## Problem description
Each line in the records below, from the one that contains "slot := x.slot.map" to the one that contains "def Mgmt.pins (m", should be reproduced exactly, the first and last included.

## Task data

=======

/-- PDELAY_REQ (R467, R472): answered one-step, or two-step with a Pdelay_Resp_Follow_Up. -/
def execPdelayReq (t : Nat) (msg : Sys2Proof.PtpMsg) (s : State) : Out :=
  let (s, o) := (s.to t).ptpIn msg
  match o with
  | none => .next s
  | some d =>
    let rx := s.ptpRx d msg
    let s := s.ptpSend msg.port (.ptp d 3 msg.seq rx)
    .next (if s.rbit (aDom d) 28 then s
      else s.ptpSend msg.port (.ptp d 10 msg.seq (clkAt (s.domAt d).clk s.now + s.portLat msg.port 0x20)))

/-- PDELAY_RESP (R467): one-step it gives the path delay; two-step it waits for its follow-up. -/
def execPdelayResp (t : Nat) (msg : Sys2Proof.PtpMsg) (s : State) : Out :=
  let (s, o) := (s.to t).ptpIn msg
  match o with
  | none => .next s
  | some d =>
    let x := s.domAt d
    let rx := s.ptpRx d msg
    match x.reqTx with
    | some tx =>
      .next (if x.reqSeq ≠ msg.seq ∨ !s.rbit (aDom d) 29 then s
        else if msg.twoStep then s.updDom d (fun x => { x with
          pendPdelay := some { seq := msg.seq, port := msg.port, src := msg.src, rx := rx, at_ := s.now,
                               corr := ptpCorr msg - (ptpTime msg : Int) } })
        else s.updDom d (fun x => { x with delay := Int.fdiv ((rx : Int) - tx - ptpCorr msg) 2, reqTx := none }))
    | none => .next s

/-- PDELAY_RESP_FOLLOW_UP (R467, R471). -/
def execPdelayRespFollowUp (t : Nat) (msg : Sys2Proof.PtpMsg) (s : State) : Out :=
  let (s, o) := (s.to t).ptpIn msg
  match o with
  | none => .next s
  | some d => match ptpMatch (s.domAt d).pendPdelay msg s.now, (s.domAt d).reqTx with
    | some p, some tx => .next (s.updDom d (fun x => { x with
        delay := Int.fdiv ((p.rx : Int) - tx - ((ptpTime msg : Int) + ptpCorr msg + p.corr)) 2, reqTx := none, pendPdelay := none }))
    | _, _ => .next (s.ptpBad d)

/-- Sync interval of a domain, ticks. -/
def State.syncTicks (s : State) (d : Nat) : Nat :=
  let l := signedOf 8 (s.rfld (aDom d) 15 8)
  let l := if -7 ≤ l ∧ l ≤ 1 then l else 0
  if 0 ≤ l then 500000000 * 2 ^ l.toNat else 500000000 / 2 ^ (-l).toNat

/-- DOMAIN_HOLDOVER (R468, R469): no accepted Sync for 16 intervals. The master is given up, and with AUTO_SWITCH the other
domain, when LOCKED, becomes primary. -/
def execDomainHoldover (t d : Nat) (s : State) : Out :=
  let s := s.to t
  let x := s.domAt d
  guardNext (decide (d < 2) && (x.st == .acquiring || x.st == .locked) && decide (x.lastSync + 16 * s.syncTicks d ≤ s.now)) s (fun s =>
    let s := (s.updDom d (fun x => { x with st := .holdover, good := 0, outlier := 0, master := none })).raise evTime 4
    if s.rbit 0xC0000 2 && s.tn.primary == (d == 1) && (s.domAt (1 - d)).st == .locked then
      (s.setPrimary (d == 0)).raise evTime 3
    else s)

=======

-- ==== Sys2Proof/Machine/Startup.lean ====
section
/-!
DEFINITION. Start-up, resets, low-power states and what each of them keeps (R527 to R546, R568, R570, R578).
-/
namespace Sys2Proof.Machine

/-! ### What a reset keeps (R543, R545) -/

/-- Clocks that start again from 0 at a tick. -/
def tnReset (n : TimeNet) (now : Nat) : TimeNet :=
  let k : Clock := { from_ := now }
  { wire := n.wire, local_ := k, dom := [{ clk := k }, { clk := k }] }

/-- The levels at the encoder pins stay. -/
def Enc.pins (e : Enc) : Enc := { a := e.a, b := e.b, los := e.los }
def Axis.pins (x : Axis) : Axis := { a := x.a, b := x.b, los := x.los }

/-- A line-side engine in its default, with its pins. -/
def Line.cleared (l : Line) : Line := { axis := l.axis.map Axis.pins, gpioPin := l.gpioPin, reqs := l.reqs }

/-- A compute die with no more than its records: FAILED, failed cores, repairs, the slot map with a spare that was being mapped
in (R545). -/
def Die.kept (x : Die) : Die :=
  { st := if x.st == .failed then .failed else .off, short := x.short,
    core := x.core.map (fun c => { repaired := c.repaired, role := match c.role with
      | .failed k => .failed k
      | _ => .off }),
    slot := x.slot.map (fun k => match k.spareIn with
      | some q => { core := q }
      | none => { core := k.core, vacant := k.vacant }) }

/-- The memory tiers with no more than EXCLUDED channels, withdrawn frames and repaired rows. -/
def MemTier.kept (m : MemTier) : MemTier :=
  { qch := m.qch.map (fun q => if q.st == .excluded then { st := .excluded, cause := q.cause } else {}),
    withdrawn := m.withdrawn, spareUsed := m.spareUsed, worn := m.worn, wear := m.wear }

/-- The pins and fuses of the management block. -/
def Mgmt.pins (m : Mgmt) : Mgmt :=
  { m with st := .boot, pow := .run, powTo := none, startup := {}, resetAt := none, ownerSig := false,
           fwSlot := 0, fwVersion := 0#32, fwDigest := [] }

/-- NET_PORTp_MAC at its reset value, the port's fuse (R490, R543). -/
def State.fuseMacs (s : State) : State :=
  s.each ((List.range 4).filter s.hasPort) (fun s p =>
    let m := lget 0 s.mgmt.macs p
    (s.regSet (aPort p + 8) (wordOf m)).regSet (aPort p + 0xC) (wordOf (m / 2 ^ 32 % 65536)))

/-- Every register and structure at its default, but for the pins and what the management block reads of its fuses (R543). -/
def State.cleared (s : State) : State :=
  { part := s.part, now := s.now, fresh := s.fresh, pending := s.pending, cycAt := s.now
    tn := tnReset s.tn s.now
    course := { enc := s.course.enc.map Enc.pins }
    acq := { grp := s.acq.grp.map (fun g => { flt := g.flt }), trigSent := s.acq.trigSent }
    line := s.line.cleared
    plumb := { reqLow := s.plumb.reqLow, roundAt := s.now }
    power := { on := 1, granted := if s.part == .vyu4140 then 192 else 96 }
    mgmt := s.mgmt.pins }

=======

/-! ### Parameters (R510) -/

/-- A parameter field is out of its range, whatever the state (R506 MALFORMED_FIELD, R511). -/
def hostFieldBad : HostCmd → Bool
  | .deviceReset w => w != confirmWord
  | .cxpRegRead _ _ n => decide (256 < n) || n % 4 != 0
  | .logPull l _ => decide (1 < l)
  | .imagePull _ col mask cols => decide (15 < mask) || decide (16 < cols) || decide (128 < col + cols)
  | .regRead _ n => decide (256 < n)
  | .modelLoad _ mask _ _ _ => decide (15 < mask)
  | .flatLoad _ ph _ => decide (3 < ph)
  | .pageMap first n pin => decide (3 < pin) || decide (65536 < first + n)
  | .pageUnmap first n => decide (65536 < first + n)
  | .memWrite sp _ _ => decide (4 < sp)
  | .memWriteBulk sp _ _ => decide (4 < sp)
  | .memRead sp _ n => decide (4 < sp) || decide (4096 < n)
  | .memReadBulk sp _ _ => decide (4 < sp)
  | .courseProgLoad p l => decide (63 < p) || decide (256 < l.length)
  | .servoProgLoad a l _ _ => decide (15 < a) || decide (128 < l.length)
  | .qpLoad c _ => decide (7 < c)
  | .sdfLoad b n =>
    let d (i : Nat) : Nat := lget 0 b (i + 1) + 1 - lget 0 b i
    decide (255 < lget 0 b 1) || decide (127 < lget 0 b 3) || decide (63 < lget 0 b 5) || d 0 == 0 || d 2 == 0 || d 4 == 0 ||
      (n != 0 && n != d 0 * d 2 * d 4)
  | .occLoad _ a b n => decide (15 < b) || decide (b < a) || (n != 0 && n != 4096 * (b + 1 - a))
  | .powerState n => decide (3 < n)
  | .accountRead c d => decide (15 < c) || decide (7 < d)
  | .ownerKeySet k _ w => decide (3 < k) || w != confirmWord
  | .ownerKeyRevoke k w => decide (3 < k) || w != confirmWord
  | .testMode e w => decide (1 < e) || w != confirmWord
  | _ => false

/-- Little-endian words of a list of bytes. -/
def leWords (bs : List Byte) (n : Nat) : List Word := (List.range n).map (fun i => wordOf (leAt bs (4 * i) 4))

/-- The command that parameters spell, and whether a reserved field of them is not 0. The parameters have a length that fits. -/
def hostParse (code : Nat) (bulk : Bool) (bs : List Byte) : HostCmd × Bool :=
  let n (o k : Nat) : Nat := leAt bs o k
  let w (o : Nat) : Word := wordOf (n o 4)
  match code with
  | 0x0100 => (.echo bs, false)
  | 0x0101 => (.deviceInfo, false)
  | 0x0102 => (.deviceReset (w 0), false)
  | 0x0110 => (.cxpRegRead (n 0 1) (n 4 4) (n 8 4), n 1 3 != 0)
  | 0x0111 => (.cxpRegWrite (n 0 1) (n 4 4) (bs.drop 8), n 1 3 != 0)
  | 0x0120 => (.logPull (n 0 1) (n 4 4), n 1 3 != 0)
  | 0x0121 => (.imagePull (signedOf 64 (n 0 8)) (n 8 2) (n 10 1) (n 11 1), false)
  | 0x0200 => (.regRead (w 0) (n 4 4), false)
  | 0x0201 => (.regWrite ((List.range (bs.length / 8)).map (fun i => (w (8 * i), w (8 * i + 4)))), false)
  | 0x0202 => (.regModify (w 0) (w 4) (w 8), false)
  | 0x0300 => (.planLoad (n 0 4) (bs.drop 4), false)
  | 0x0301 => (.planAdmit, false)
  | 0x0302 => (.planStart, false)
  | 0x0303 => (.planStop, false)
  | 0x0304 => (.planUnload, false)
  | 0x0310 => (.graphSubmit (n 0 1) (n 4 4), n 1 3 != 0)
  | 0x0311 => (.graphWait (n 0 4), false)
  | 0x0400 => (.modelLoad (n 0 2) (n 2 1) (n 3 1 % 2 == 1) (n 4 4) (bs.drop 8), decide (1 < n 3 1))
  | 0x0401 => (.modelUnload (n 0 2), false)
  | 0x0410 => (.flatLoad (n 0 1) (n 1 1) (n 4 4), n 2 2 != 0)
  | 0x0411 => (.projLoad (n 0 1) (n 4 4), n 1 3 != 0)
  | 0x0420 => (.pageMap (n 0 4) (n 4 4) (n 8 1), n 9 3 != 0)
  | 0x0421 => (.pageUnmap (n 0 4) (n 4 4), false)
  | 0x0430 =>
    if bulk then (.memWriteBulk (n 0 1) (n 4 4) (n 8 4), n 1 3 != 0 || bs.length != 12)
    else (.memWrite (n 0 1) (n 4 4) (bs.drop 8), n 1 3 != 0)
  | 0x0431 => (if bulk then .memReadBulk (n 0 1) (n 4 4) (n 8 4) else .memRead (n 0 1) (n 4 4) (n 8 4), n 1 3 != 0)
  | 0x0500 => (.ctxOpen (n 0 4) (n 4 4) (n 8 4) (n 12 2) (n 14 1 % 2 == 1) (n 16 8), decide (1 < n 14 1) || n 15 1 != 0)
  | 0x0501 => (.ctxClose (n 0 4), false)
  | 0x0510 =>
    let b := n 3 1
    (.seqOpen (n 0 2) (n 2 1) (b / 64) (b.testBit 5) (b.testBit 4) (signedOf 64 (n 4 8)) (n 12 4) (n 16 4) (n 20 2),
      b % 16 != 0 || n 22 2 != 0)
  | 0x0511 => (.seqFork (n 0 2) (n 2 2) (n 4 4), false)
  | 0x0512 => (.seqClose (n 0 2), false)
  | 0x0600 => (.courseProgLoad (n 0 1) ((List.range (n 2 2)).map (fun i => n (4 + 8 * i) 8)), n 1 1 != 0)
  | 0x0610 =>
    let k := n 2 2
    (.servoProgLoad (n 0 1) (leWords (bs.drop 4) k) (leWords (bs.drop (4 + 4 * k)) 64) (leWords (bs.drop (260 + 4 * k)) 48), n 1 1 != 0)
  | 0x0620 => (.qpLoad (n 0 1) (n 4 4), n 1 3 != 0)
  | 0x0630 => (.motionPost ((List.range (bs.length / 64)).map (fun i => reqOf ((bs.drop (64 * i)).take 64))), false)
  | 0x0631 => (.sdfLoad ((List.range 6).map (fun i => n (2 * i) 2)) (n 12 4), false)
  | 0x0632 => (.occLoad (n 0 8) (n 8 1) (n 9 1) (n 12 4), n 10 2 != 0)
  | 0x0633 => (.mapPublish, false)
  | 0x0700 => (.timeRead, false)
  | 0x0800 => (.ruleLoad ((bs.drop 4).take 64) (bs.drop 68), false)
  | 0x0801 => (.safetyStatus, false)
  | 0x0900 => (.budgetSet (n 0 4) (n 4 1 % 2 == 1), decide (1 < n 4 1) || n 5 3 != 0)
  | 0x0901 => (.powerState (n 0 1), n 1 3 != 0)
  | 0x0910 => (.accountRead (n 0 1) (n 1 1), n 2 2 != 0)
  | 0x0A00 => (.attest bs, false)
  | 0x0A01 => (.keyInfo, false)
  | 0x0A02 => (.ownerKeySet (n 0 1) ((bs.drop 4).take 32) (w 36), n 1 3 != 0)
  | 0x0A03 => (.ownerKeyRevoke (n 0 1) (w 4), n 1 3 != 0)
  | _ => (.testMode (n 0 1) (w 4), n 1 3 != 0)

=======

## Your response
    slot := x.slot.map (fun k => match k.spareIn with
      | some q => { core := q }
      | none => { core := k.core, vacant := k.vacant }) }

/-- The memory tiers with no more than EXCLUDED channels, withdrawn frames and repaired rows. -/
def MemTier.kept (m : MemTier) : MemTier :=
  { qch := m.qch.map (fun q => if q.st == .excluded then { st := .excluded, cause := q.cause } else {}),
    withdrawn := m.withdrawn, spareUsed := m.spareUsed, worn := m.worn, wear := m.wear }

/-- The pins and fuses of the management block. -/
def Mgmt.pins (m : Mgmt) : Mgmt :=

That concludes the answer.